▶ [INPUT DATA]:
++++++++++++++++++++

-- ==== Sys2Proof/Machine/Ports.lean ====
section
/-! DEFINITION. The handshake outputs as functions of the state (R41, R42, R67, R68). A data port has a value only in a
transfer (R47), and each transfer is an item of a trace (R66), so the data ports need no function. -/

namespace Sys2Proof.Machine

/-- `d_in_ready` (R67). -/
def dInReady (s : State) : Bool := s.dec.phase != .pay || s.dOutReady

/-- `e_cmd_ready` (R68). -/
def eCmdReady (s : State) : Bool := s.enc.phase == .idle

/-- `e_in_ready` (R68). -/
def eInReady (s : State) : Bool := s.enc.phase == .pay && s.eOutReady

/-- The events the DEC step enabled in this state presents. -/
def presented (s : State) : List DecEvent :=
  match s.dIn with
  | [] => []
  | b :: _ => if decEnabled s then (decStep s.dec b).events else []

/-- `d_hdr_valid`: a `Hdr` event is presented. -/
def dHdrValid (s : State) : Bool := (presented s).any isHdr

/-- `d_done_valid`: a `Done` event is presented. Right after a reset event that finds a byte marked last still offered
on `d_in` it is 1 at once, where the table of R43 has 0 and R66 with R163 has the enabled step's `Done` presented:
DESIGN CHOICE, unsafe (notes/assumptions/22.md). -/
def dDoneValid (s : State) : Bool := (presented s).any isDone

/-- `d_out_valid`: a `Pay` event is presented; it is held until `d_out` is ready (R66). -/
def dOutValid (s : State) : Bool := s.dec.phase == .pay && !s.dIn.isEmpty

/-- `e_out_valid`: an `Out` event is presented; it is held until `e_out` is ready (R66). -/
def eOutValid (s : State) : Bool := s.enc.phase == .hdr || (s.enc.phase == .pay && !s.eIn.isEmpty)

end Sys2Proof.Machine
end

++++++++++++++++++++

▶ [WORK ORDER]: The lines to reproduce run from the one that contains "DESIGN CHOICE, unsafe" through the last line above; copy them exactly.

▶ [WORKED SOLUTION]:
DESIGN CHOICE, unsafe (notes/assumptions/22.md). -/
def dDoneValid (s : State) : Bool := (presented s).any isDone

/-- `d_out_valid`: a `Pay` event is presented; it is held until `d_out` is ready (R66). -/
def dOutValid (s : State) : Bool := s.dec.phase == .pay && !s.dIn.isEmpty

/-- `e_out_valid`: an `Out` event is presented; it is held until `e_out` is ready (R66). -/
def eOutValid (s : State) : Bool := s.enc.phase == .hdr || (s.enc.phase == .pay && !s.eIn.isEmpty)

end Sys2Proof.Machine
end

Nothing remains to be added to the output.